Dataset entries:

==================================================

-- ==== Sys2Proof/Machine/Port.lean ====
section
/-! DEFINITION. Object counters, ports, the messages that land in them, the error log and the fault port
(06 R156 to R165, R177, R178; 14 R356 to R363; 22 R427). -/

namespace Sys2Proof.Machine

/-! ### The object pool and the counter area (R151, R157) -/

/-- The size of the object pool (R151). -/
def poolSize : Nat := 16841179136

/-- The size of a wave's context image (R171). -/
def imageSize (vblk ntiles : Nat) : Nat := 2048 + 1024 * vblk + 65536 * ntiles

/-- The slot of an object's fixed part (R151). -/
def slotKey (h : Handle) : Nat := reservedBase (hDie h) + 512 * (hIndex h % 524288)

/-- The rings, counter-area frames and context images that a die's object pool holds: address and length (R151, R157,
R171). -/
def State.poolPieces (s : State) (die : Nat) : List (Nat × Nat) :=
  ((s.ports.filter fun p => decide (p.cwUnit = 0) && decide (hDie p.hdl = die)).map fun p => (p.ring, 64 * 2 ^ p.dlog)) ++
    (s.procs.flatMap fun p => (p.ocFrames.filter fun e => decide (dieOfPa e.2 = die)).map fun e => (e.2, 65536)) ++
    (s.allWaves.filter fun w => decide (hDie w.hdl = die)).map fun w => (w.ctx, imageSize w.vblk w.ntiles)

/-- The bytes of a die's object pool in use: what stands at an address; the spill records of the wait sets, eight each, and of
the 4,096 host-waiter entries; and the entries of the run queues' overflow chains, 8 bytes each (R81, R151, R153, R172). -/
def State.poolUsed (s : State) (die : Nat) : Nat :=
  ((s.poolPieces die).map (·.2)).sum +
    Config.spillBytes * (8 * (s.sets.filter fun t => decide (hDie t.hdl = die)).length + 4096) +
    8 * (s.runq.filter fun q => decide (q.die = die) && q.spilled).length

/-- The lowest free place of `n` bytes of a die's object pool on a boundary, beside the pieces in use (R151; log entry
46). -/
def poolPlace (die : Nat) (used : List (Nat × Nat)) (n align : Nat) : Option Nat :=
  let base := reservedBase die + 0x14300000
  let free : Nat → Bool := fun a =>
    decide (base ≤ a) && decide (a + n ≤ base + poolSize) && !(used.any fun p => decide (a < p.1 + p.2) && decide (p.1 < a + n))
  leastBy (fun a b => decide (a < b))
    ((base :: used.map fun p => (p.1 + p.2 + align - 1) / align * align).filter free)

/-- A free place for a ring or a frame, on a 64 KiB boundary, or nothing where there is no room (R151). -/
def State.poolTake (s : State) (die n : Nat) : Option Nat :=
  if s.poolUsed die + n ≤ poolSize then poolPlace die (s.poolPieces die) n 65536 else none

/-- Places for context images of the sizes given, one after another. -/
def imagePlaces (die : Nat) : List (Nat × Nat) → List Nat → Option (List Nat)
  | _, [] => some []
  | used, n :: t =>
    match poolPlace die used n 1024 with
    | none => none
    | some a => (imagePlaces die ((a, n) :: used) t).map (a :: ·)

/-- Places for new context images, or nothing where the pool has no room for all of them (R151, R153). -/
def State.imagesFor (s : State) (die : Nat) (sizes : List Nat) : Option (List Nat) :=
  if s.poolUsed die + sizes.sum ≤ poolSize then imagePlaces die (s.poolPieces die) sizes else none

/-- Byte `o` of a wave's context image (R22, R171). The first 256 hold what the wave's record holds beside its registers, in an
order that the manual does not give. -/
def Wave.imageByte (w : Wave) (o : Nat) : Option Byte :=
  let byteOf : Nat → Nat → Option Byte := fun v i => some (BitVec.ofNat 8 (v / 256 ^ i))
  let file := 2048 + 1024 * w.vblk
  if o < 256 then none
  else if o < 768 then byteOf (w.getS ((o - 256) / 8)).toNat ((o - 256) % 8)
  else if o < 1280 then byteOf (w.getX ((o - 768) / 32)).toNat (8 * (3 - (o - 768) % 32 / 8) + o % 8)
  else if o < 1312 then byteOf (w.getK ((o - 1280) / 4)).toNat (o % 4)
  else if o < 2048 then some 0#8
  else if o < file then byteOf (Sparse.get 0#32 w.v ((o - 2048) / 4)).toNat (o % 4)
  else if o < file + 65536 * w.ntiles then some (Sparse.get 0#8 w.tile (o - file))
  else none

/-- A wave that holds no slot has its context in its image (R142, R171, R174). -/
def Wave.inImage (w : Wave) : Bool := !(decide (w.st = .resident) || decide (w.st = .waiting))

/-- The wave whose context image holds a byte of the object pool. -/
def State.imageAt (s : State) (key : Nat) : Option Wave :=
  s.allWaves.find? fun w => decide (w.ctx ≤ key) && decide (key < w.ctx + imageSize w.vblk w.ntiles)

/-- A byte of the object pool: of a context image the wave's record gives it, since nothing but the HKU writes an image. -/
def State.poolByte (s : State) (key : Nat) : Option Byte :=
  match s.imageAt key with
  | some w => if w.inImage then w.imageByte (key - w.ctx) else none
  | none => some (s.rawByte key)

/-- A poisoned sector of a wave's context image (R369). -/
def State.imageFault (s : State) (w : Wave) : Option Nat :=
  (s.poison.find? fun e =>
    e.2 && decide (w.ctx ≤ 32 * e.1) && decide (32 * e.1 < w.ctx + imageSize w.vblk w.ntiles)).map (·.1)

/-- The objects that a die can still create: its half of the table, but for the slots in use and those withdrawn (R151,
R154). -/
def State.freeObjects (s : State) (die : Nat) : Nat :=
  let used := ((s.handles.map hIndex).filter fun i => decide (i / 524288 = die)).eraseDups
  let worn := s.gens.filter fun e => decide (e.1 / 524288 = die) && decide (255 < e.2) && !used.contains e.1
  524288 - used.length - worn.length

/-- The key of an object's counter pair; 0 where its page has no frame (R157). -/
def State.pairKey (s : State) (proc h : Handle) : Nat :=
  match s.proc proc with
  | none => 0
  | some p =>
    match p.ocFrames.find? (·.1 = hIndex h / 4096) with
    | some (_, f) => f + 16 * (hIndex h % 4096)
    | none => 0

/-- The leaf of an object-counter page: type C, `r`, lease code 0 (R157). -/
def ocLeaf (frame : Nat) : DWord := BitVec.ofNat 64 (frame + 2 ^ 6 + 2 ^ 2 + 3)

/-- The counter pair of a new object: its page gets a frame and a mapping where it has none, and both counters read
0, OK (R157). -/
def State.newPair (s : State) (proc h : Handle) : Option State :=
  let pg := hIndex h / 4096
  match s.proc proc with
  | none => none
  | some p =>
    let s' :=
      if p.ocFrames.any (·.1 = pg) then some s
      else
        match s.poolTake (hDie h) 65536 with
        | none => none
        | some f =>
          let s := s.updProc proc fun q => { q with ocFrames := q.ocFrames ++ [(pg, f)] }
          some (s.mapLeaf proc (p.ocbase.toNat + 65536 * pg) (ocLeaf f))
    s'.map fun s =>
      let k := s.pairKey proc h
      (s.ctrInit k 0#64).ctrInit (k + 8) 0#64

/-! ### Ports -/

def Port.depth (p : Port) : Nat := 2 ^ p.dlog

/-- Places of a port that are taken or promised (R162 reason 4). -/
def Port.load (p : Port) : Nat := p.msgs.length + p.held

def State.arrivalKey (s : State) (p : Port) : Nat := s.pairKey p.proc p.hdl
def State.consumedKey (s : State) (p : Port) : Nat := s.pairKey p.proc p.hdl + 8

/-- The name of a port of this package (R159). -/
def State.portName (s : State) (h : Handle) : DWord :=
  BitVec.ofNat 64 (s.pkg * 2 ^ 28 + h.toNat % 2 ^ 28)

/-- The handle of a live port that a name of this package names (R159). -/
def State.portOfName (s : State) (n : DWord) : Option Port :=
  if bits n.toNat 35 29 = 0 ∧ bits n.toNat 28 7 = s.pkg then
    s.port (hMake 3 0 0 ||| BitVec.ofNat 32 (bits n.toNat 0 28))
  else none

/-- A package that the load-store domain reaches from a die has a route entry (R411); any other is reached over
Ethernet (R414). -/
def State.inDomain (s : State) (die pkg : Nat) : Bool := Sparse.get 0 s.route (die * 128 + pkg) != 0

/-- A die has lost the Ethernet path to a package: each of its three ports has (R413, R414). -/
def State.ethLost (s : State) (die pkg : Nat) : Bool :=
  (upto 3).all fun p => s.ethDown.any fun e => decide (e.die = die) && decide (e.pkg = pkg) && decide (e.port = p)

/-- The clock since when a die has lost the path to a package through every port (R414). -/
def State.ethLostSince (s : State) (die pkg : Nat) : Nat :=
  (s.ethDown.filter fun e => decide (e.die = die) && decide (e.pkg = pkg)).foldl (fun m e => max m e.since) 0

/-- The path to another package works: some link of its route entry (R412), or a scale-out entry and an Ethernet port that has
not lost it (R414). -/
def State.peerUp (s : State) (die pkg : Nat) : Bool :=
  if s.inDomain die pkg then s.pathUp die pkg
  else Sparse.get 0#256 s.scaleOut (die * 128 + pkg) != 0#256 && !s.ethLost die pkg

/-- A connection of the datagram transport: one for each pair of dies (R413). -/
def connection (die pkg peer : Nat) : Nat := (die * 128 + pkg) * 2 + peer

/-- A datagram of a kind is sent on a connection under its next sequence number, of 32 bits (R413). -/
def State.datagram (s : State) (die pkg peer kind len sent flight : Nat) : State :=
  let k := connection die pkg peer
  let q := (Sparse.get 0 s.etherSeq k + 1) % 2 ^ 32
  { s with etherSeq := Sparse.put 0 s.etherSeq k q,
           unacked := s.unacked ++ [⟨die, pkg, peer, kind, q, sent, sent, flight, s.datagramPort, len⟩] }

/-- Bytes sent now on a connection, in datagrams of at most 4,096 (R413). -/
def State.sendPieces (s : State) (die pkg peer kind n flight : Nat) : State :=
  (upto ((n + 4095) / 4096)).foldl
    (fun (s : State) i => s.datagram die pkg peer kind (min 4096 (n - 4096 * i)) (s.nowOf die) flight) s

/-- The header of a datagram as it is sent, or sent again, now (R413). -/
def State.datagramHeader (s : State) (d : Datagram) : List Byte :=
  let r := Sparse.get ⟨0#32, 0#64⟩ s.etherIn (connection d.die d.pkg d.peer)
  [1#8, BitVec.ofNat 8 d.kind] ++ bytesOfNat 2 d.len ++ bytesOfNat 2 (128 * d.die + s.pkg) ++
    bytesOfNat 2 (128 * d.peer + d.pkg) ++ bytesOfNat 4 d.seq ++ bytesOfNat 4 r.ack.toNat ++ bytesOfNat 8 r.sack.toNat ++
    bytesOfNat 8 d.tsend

==================================================

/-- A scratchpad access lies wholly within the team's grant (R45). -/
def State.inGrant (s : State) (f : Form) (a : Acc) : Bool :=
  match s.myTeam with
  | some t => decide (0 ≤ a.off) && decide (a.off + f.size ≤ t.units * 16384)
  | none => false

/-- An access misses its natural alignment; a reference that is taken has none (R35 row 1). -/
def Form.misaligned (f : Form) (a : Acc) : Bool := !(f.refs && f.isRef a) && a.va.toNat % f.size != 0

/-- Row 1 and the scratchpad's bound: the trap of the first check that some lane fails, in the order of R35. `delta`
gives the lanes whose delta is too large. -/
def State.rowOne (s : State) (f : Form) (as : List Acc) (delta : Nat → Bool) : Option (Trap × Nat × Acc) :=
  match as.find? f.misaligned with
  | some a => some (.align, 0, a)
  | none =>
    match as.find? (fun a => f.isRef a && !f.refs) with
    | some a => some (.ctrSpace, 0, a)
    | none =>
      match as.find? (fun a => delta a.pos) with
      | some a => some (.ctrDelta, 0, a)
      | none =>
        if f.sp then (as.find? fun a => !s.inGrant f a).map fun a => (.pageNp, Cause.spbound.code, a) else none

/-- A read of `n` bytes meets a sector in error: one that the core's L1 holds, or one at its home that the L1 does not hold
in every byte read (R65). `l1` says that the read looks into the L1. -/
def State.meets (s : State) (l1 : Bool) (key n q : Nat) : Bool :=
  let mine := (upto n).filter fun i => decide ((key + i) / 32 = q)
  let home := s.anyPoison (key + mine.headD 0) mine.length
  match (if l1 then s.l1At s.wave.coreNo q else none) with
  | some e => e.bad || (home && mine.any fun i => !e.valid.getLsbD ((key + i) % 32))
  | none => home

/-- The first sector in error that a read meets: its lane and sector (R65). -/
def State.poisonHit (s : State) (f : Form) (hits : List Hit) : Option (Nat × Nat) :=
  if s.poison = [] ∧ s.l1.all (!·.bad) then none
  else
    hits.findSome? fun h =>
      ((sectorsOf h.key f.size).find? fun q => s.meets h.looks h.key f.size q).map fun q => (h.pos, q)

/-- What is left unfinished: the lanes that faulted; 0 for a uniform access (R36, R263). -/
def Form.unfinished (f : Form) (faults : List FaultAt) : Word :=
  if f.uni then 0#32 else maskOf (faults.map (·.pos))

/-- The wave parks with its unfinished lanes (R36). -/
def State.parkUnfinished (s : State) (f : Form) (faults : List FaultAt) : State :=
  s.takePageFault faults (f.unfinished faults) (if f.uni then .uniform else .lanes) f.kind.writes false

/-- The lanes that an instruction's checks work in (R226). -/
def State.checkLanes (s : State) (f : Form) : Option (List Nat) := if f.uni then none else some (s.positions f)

==================================================

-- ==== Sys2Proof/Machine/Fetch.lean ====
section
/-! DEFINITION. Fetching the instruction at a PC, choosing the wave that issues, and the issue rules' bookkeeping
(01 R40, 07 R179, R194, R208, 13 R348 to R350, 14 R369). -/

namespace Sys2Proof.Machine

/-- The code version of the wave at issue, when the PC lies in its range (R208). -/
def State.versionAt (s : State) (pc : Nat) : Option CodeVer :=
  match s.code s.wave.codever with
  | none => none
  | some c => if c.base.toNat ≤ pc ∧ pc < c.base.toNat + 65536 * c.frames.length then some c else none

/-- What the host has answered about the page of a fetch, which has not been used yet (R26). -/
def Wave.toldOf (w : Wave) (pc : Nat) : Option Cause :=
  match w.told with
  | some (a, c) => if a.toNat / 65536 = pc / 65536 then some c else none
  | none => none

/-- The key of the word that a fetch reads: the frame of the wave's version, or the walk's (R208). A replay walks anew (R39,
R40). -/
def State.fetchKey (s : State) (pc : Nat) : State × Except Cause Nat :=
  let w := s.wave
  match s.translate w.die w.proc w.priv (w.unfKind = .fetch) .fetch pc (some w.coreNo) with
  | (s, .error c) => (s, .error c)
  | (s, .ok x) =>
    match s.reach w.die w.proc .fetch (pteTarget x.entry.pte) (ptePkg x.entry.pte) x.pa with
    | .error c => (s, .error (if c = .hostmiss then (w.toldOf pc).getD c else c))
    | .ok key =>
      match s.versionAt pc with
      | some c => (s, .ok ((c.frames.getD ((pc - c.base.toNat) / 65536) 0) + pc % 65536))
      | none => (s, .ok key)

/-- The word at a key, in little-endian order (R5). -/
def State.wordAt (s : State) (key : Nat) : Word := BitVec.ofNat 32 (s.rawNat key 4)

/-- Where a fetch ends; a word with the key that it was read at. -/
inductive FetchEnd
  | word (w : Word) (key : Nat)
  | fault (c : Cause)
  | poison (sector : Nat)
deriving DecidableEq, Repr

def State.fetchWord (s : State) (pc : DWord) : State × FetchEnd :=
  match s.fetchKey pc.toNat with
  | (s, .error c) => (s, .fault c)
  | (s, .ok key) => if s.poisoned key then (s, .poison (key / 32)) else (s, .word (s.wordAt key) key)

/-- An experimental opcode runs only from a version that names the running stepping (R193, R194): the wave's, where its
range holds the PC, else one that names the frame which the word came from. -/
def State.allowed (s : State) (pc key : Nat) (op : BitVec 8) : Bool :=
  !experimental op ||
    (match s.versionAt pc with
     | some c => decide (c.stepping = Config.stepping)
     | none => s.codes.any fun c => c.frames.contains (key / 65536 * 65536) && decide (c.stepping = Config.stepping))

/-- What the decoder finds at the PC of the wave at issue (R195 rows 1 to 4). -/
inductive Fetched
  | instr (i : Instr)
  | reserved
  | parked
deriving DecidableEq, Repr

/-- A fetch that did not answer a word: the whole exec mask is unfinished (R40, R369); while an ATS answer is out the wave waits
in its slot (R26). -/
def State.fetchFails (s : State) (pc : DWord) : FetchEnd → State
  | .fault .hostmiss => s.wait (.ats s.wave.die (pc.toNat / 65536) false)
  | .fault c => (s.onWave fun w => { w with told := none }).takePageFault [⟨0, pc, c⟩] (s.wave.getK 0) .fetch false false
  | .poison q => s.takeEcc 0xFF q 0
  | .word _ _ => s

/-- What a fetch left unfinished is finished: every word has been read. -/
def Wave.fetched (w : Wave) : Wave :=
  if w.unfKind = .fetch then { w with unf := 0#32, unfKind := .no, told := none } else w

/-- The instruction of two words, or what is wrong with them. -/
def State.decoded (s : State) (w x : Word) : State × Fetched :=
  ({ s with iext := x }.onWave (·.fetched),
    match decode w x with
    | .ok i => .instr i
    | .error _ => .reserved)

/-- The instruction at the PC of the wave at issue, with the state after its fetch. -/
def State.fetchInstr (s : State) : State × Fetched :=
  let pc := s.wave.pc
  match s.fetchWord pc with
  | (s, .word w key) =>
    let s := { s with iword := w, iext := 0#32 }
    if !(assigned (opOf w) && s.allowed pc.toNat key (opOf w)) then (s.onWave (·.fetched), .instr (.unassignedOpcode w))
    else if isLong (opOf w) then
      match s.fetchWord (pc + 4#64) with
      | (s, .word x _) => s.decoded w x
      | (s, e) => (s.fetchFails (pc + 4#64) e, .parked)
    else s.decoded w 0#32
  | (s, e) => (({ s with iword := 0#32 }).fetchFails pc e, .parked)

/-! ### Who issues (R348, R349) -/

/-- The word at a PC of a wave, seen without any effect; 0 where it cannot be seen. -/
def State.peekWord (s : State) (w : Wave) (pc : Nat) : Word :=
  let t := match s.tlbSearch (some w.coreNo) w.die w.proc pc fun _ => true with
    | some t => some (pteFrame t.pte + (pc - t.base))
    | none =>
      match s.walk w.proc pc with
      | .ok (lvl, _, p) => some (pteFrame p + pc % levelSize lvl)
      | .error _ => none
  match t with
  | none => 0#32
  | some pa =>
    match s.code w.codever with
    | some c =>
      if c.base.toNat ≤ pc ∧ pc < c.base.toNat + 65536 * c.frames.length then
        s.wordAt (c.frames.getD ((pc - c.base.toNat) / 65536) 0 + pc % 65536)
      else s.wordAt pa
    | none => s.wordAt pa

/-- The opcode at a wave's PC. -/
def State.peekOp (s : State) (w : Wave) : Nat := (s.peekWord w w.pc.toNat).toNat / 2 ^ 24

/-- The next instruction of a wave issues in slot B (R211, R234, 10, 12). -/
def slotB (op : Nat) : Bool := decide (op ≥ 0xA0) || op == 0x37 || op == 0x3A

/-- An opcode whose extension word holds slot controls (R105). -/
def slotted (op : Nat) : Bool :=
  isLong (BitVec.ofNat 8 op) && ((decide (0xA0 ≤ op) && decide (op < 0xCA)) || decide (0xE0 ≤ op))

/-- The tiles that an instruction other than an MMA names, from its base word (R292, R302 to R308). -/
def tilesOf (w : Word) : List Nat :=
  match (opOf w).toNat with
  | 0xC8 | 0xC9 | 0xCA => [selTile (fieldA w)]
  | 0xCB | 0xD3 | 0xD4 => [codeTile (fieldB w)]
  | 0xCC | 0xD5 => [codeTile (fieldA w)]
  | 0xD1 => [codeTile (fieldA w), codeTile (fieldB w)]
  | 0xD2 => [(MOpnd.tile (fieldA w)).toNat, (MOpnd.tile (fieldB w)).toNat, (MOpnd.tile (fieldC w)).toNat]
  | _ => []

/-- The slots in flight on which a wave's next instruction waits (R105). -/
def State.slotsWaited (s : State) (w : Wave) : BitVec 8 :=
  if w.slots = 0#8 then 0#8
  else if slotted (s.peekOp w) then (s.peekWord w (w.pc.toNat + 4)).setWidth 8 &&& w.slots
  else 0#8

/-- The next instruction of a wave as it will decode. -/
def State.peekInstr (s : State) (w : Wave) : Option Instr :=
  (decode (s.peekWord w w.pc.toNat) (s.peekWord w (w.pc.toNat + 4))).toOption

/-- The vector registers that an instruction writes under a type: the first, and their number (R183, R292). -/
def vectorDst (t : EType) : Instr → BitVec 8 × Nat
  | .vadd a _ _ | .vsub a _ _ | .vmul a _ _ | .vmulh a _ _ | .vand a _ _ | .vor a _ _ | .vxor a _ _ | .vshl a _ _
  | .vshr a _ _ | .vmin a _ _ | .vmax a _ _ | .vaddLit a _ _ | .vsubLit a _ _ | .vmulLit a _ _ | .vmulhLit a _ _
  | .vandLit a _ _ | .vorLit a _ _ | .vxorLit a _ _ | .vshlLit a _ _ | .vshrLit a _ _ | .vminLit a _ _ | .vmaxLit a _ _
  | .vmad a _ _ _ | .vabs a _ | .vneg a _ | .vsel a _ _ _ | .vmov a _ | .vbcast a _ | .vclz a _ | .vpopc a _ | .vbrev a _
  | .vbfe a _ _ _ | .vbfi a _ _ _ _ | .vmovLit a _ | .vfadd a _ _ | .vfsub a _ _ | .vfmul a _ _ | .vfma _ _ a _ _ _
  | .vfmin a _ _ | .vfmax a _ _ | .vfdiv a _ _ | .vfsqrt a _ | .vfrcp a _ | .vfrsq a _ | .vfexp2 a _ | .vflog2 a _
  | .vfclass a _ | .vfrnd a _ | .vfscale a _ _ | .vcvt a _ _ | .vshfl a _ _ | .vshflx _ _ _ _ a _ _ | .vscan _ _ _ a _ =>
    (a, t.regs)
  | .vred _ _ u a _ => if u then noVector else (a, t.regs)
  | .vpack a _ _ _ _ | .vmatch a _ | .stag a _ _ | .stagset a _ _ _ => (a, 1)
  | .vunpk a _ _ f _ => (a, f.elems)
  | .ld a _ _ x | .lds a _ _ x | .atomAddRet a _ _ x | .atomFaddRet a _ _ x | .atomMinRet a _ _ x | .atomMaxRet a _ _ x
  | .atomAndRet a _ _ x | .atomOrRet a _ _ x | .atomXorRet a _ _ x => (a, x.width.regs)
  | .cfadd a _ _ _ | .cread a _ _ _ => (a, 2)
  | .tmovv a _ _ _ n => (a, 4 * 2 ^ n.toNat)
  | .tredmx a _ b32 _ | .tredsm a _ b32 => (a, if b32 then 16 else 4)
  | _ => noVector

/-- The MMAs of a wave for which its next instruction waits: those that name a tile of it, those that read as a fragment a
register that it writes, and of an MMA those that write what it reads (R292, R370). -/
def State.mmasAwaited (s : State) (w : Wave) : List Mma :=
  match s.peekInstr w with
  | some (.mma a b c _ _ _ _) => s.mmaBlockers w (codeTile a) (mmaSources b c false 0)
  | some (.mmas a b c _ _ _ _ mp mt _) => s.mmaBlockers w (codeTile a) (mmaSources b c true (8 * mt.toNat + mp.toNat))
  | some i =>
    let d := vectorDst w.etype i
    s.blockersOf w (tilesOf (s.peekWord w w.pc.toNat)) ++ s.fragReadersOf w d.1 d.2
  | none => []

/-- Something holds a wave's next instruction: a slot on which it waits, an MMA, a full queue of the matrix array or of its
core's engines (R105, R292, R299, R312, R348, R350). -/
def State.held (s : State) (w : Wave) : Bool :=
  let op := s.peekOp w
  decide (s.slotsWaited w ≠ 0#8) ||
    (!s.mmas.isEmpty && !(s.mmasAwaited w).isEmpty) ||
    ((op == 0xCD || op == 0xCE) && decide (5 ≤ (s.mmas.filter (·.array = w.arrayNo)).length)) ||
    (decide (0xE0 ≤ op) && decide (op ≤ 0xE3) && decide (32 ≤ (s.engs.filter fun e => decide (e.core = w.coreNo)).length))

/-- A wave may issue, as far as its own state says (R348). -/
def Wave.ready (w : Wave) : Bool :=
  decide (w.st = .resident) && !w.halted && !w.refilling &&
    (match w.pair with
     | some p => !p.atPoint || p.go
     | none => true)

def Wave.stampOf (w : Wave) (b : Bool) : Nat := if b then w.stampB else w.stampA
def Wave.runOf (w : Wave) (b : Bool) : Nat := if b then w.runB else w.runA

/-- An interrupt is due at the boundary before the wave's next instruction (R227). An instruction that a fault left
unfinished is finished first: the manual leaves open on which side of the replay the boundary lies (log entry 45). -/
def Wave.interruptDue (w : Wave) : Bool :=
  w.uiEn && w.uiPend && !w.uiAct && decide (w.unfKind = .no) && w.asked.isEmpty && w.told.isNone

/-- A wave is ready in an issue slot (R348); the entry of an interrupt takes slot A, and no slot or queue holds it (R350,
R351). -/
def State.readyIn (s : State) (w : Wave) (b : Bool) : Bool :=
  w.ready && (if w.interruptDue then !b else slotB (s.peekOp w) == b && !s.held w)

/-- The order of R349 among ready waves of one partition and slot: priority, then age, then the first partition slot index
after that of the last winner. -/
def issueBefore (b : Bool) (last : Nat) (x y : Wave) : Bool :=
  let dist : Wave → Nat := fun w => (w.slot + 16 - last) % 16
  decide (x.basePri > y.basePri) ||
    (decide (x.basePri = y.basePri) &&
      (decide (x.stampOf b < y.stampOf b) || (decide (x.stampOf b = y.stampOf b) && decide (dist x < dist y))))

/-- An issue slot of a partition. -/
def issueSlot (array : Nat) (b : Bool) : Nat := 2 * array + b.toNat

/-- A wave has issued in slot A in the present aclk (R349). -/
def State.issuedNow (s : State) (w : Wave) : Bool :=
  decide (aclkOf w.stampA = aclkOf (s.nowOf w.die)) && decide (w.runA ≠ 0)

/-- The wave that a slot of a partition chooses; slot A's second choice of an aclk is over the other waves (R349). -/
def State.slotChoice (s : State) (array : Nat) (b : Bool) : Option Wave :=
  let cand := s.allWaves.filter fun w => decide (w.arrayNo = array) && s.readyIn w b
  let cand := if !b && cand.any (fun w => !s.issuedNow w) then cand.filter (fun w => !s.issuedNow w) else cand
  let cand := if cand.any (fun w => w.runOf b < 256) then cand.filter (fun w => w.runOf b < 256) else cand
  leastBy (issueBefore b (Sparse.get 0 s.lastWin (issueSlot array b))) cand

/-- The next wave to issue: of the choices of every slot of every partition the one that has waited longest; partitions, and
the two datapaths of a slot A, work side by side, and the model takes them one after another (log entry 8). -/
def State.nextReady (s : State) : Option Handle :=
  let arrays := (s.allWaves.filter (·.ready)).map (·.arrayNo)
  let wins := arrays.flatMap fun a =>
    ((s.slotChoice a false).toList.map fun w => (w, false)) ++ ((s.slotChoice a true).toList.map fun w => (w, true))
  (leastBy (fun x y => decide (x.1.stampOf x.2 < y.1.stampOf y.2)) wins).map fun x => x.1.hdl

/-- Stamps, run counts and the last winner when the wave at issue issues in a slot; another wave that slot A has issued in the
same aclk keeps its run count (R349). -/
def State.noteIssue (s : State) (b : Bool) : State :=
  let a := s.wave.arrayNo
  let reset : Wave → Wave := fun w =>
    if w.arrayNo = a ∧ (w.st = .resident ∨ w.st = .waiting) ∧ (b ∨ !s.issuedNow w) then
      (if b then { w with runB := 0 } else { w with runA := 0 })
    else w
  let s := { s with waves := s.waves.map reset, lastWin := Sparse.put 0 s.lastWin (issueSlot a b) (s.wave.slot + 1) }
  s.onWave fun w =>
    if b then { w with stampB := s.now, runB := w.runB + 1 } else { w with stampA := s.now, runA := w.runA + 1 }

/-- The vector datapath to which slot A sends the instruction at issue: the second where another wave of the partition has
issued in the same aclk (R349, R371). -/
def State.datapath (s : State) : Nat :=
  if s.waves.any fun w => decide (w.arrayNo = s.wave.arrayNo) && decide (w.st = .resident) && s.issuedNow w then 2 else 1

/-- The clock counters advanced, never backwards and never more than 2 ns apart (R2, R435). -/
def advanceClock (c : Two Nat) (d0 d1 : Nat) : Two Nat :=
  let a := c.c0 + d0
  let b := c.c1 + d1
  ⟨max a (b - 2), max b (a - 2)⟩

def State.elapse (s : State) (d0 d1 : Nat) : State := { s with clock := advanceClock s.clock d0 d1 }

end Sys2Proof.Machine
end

==================================================

> Task statement
Copy the entries above exactly, but only from the line holding "bits (R413). -/" through the line holding "bytesOfNat 8 d.tsend", both included.

> Task solution
/-- A datagram of a kind is sent on a connection under its next sequence number, of 32 bits (R413). -/
def State.datagram (s : State) (die pkg peer kind len sent flight : Nat) : State :=
  let k := connection die pkg peer
  let q := (Sparse.get 0 s.etherSeq k + 1) % 2 ^ 32
  { s with etherSeq := Sparse.put 0 s.etherSeq k q,
           unacked := s.unacked ++ [⟨die, pkg, peer, kind, q, sent, sent, flight, s.datagramPort, len⟩] }

/-- Bytes sent now on a connection, in datagrams of at most 4,096 (R413). -/
def State.sendPieces (s : State) (die pkg peer kind n flight : Nat) : State :=
  (upto ((n + 4095) / 4096)).foldl
    (fun (s : State) i => s.datagram die pkg peer kind (min 4096 (n - 4096 * i)) (s.nowOf die) flight) s

/-- The header of a datagram as it is sent, or sent again, now (R413). -/
def State.datagramHeader (s : State) (d : Datagram) : List Byte :=
  let r := Sparse.get ⟨0#32, 0#64⟩ s.etherIn (connection d.die d.pkg d.peer)
  [1#8, BitVec.ofNat 8 d.kind] ++ bytesOfNat 2 d.len ++ bytesOfNat 2 (128 * d.die + s.pkg) ++
    bytesOfNat 2 (128 * d.peer + d.pkg) ++ bytesOfNat 4 d.seq ++ bytesOfNat 4 r.ack.toNat ++ bytesOfNat 8 r.sack.toNat ++
    bytesOfNat 8 d.tsend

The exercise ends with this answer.